Assignment —
Copy out, exactly, the first line of the entries below and every line after it through the one containing "32, false, some".

Given entries —
* * *

/-- The registers of page 42. -/
def pageCrc : List RegDef :=
  [⟨0x008, 0, 1, [⟨31, 24, .ro, 4, false, none⟩, ⟨23, 16, .ro, 64, false, none⟩, ⟨15, 8, .ro, 8, false, none⟩]⟩,
   ⟨0x010, 0, 1, [⟨31, 31, .w1c, 0, false, none⟩, ⟨3, 0, .ro, 0, false, none⟩]⟩,
   ⟨0x100, 64, 4, [⟨22, 16, .rw, 32, false, some (8, 64)⟩, ⟨9, 8, .rw, 0, false, some (0, 2)⟩, ⟨2, 2, .rw, 1, false, none⟩, ⟨1, 1, .rw, 1,
     false, none⟩, ⟨0, 0, .rw, 1, false, none⟩]⟩,
   ⟨0x104, 64, 4, [⟨31, 0, .rw, 517762881, false, none⟩]⟩,
   ⟨0x108, 64, 4, [⟨31, 0, .rw, 0, false, none⟩]⟩,
   ⟨0x10C, 64, 4, [⟨31, 0, .rw, 4294967295, false, none⟩]⟩,
   ⟨0x110, 64, 4, [⟨31, 0, .rw, 0, false, none⟩]⟩,
   ⟨0x114, 64, 4, [⟨31, 0, .rw, 0, false, none⟩]⟩,
   ⟨0x118, 64, 4, [⟨31, 0, .rw, 0, false, none⟩]⟩,
   ⟨0x11C, 64, 4, [⟨31, 0, .rw, 0, false, none⟩]⟩,
   ⟨0x120, 64, 4, [⟨27, 0, .rw, 0, false, none⟩]⟩,
   ⟨0x124, 64, 4, [⟨0, 0, .wo, 0, false, none⟩]⟩] ++
  [⟨0x128, 64, 4, [⟨31, 0, .ro, 0, false, none⟩]⟩,
   ⟨0x12C, 64, 4, [⟨31, 0, .ro, 0, false, none⟩]⟩,
   ⟨0x130, 64, 4, [⟨31, 31, .ro, 0, false, none⟩, ⟨30, 30, .ro, 0, false, none⟩, ⟨29, 29, .ro, 0, false, none⟩]⟩]

/-- The registers of page 48. -/
def pageEvr : List RegDef :=
  [⟨0x008, 0, 1, [⟨31, 0, .ro, 1032192, false, none⟩]⟩,
   ⟨0x00C, 0, 1, [⟨31, 16, .ro, 16384, false, none⟩, ⟨15, 0, .ro, 50000, false, none⟩]⟩,
   ⟨0x010, 0, 1, [⟨31, 31, .w1c, 0, false, none⟩, ⟨2, 2, .ro, 0, false, none⟩, ⟨1, 1, .ro, 0, false, none⟩, ⟨0, 0, .ro, 0, true, none⟩]⟩,
   ⟨0x020, 0, 1, [⟨0, 0, .wo, 0, false, none⟩]⟩,
   ⟨0x040, 0, 1, [⟨0, 0, .rv, 0, true, none⟩]⟩,
   ⟨0x044, 0, 1, [⟨31, 0, .ro, 0, false, none⟩]⟩,
   ⟨0x048, 0, 1, [⟨19, 0, .ro, 0, false, none⟩]⟩,
   ⟨0x04C, 0, 1, [⟨31, 0, .ro, 0, false, none⟩]⟩,
   ⟨0x050, 0, 1, [⟨14, 0, .ro, 0, false, none⟩]⟩,
   ⟨0x054, 0, 1, [⟨31, 16, .ro, 0, false, none⟩, ⟨15, 0, .ro, 0, false, none⟩]⟩,
   ⟨0x058, 0, 1, [⟨31, 16, .ro, 0, false, none⟩, ⟨15, 0, .ro, 0, false, none⟩]⟩,
   ⟨0x060, 4, 4, [⟨31, 0, .ro, 0, false, none⟩]⟩] ++
  [⟨0x070, 0, 1, [⟨31, 0, .ro, 0, false, none⟩]⟩,
   ⟨0x100, 4, 16, [⟨31, 17, .ro, 0, true, none⟩, ⟨3, 0, .ro, 0, true, none⟩]⟩]

/-- The registers of page 49. -/
def pageJrn : List RegDef :=
  [⟨0x008, 0, 1, [⟨31, 8, .ro, 65536, false, none⟩, ⟨7, 0, .ro, 128, false, none⟩]⟩,
   ⟨0x010, 0, 1, [⟨31, 31, .w1c, 0, false, none⟩, ⟨0, 0, .ro, 0, false, none⟩]⟩,
   ⟨0x020, 0, 1, [⟨0, 0, .wo, 0, false, none⟩]⟩,
   ⟨0x040, 0, 1, [⟨31, 0, .ro, 0, false, none⟩]⟩,
   ⟨0x044, 0, 1, [⟨31, 0, .ro, 0, false, none⟩]⟩,
   ⟨0x048, 0, 1, [⟨31, 0, .ro, 0, false, none⟩]⟩]

/-- The registers of page 4A. -/
def pagePmon : List RegDef :=
  [⟨0x008, 0, 1, [⟨31, 24, .ro, 8, false, none⟩, ⟨23, 16, .ro, 64, false, none⟩, ⟨15, 8, .ro, 8, false, none⟩, ⟨7, 0, .ro, 20, false, none⟩]⟩,
   ⟨0x010, 0, 1, [⟨31, 31, .w1c, 0, false, none⟩, ⟨6, 4, .ro, 0, false, none⟩, ⟨2, 0, .ro, 0, false, none⟩]⟩,
   ⟨0x020, 0, 1, [⟨1, 1, .wo, 0, false, none⟩, ⟨0, 0, .wo, 0, false, none⟩]⟩,
   ⟨0x040, 0, 1, [⟨2, 0, .rw, 0, false, none⟩]⟩,
   ⟨0x044, 0, 1, [⟨31, 31, .rw, 0, false, none⟩, ⟨17, 16, .rw, 0, false, some (0, 2)⟩, ⟨12, 8, .rw, 12, false, some (8, 20)⟩]⟩,
   ⟨0x048, 0, 1, [⟨31, 0, .rw, 4294967295, false, none⟩]⟩,
   ⟨0x04C, 0, 1, [⟨31, 0, .rwl, 1, false, none⟩]⟩,
   ⟨0x050, 0, 1, [⟨31, 0, .ro, 0, false, none⟩]⟩,
   ⟨0x054, 0, 1, [⟨31, 0, .ro, 0, false, none⟩]⟩,
   ⟨0x058, 0, 1, [⟨31, 0, .ro, 0, false, none⟩]⟩,
   ⟨0x05C, 0, 1, [⟨15, 0, .rw, 0, false, none⟩]⟩,
   ⟨0x100, 0, 1, [⟨31, 0, .ro, 0, false, none⟩]⟩] ++
  [⟨0x104, 0, 1, [⟨31, 0, .ro, 0, false, none⟩]⟩,
   ⟨0x110, 4, 8, [⟨31, 31, .rw, 0, false, none⟩, ⟨30, 30, .rw, 0, false, none⟩, ⟨29, 29, .rw, 0, false, none⟩, ⟨28, 28, .rw, 0, false,
     none⟩, ⟨7, 0, .rw, 0, false, none⟩]⟩,
   ⟨0x130, 4, 8, [⟨31, 0, .rw, 0, false, none⟩]⟩,
   ⟨0x150, 0, 1, [⟨7, 0, .w1c, 0, false, none⟩]⟩,
   ⟨0x180, 0, 1, [⟨31, 0, .ro, 0, false, none⟩]⟩,
   ⟨0x184, 0, 1, [⟨31, 0, .ro, 0, false, none⟩]⟩,
   ⟨0x190, 4, 8, [⟨31, 31, .rw, 0, false, none⟩, ⟨30, 30, .rw, 0, false, none⟩, ⟨29, 29, .rw, 0, false, none⟩, ⟨28, 28, .rw, 0, false,
     none⟩, ⟨7, 0, .rw, 0, false, none⟩]⟩,
   ⟨0x1B0, 4, 8, [⟨31, 0, .rw, 0, false, none⟩]⟩,
   ⟨0x1D0, 0, 1, [⟨7, 0, .w1c, 0, false, none⟩]⟩,
   ⟨0x200, 0, 1, [⟨31, 0, .ro, 0, false, none⟩]⟩,
   ⟨0x204, 0, 1, [⟨31, 0, .ro, 0, false, none⟩]⟩,
   ⟨0x210, 4, 8, [⟨31, 31, .rw, 0, false, none⟩, ⟨30, 30, .rw, 0, false, none⟩, ⟨29, 29, .rw, 0, false, none⟩, ⟨28, 28, .rw, 0, false,
     none⟩, ⟨7, 0, .rw, 0, false, none⟩]⟩] ++
  [⟨0x230, 4, 8, [⟨31, 0, .rw, 0, false, none⟩]⟩,
   ⟨0x250, 0, 1, [⟨7, 0, .w1c, 0, false, none⟩]⟩,
   ⟨0x300, 4, 64, [⟨31, 0, .ro, 0, false, none⟩]⟩,
   ⟨0x400, 4, 64, [⟨31, 0, .ro, 0, false, none⟩]⟩]

/-- The registers of page 50. -/
def pageBist : List RegDef :=
  [⟨0x010, 0, 1, [⟨31, 31, .w1c, 0, false, none⟩, ⟨9, 8, .ro, 0, false, none⟩, ⟨5, 0, .ro, 0, false, none⟩]⟩,
   ⟨0x040, 0, 1, [⟨31, 0, .ro, 0, false, none⟩]⟩,
   ⟨0x044, 0, 1, [⟨31, 31, .ro, 0, false, none⟩, ⟨21, 16, .ro, 0, false, none⟩, ⟨15, 0, .ro, 0, false, none⟩]⟩,
   ⟨0x048, 0, 1, [⟨31, 31, .ro, 0, false, none⟩, ⟨15, 0, .ro, 0, false, none⟩]⟩,
   ⟨0x04C, 0, 1, [⟨31, 16, .ro, 0, false, none⟩, ⟨15, 0, .ro, 0, false, none⟩]⟩,
   ⟨0x050, 0, 1, [⟨31, 16, .ro, 0, false, none⟩, ⟨15, 0, .ro, 0, false, none⟩]⟩]

/-- The registers of page 51. -/
def pageMem : List RegDef :=
  [⟨0x100, 4, 16, [⟨31, 31, .ro, 0, false, none⟩, ⟨27, 24, .ro, 0, false, none⟩, ⟨17, 16, .rw, 0, false, some (0, 2)⟩, ⟨15, 0, .ro, 0, false, none⟩]⟩,
   ⟨0x140, 4, 16, [⟨31, 0, .ro, 0, false, none⟩]⟩]

/-- The registers of page 58. -/
def pageUpd : List RegDef :=
  [⟨0x010, 0, 1, [⟨31, 31, .w1c, 0, false, none⟩, ⟨3, 2, .ro, 0, false, none⟩, ⟨1, 1, .ro, 0, false, none⟩, ⟨0, 0, .ro, 0, false, none⟩]⟩,
   ⟨0x040, 0, 1, [⟨31, 0, .ro, 0, false, none⟩]⟩,
   ⟨0x044, 0, 1, [⟨31, 0, .ro, 0, false, none⟩]⟩,
   ⟨0x048, 0, 1, [⟨31, 31, .ro, 0, false, none⟩, ⟨19, 16, .ro, 0, false, none⟩, ⟨7, 0, .ro, 0, false, none⟩]⟩,
   ⟨0x04C, 0, 1, [⟨30, 28, .ro, 0, false, none⟩, ⟨1, 0, .ro, 0, false, none⟩]⟩,
   ⟨0x050, 0, 1, [⟨31, 0, .ro, 0, false, none⟩]⟩,
   ⟨0x054, 0, 1, [⟨15, 8, .ro, 0, false, none⟩, ⟨7, 0, .ro, 0, false, none⟩]⟩,
   ⟨0x100, 16, 4, [⟨31, 31, .ro, 0, false, none⟩, ⟨30, 30, .ro, 0, false, none⟩, ⟨29, 29, .ro, 0, false, none⟩, ⟨23, 16, .ro, 0, false,
     none⟩, ⟨15, 0, .ro, 0, false, none⟩]⟩,
   ⟨0x104, 16, 4, [⟨31, 0, .ro, 0, false, none⟩]⟩,
   ⟨0x108, 16, 4, [⟨31, 0, .ro, 0, false, none⟩]⟩,
   ⟨0x10C, 16, 4, [⟨31, 0, .ro, 0, false, none⟩]⟩]

/-- The registers of a page's own tables; none for a page that R332 does not list. -/
def pageRegs (page : Nat) : List RegDef :=
  match page with
  | 0x00 => pageSys
  | 0x01 => pagePwr
  | 0x02 => pageTime
  | 0x03 => pageCal
  | 0x04 => pageSec
  | 0x08 => pagePea
  | 0x09 => pagePea
  | 0x0A => pagePea
  | 0x0B => pagePod
  | 0x0C => pageVote
  | 0x10 => pageProg
  | 0x11 => pageTask
  | 0x12 => pageForce
  | 0x18 => pageIve
  | 0x19 => pageIvt
  | 0x20 => pageOut
  | 0x21 => pageSfb
  | 0x22 => pageFio
  | 0x28 => pageRng
  | 0x29 => pageRng
  | 0x2A => pageRng
  | 0x2B => pageRng
  | 0x2C => pageRsch
  | 0x30 => pageTwin
  | 0x38 => pageHst
  | 0x39 => pageHst
  | 0x3A => pageSess
  | 0x3B => pageQue
  | 0x40 => pageIrq
  | 0x41 => pageBrg
  | 0x42 => pageCrc
  | 0x48 => pageEvr
  | 0x49 => pageJrn
  | 0x4A => pagePmon
  | 0x50 => pageBist
  | 0x51 => pageMem
  | 0x58 => pageUpd
  | _ => []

* * *

Response below —
/-- The registers of page 42. -/
def pageCrc : List RegDef :=
  [⟨0x008, 0, 1, [⟨31, 24, .ro, 4, false, none⟩, ⟨23, 16, .ro, 64, false, none⟩, ⟨15, 8, .ro, 8, false, none⟩]⟩,
   ⟨0x010, 0, 1, [⟨31, 31, .w1c, 0, false, none⟩, ⟨3, 0, .ro, 0, false, none⟩]⟩,
   ⟨0x100, 64, 4, [⟨22, 16, .rw, 32, false, some (8, 64)⟩, ⟨9, 8, .rw, 0, false, some (0, 2)⟩, ⟨2, 2, .rw, 1, false, none⟩, ⟨1, 1, .rw, 1,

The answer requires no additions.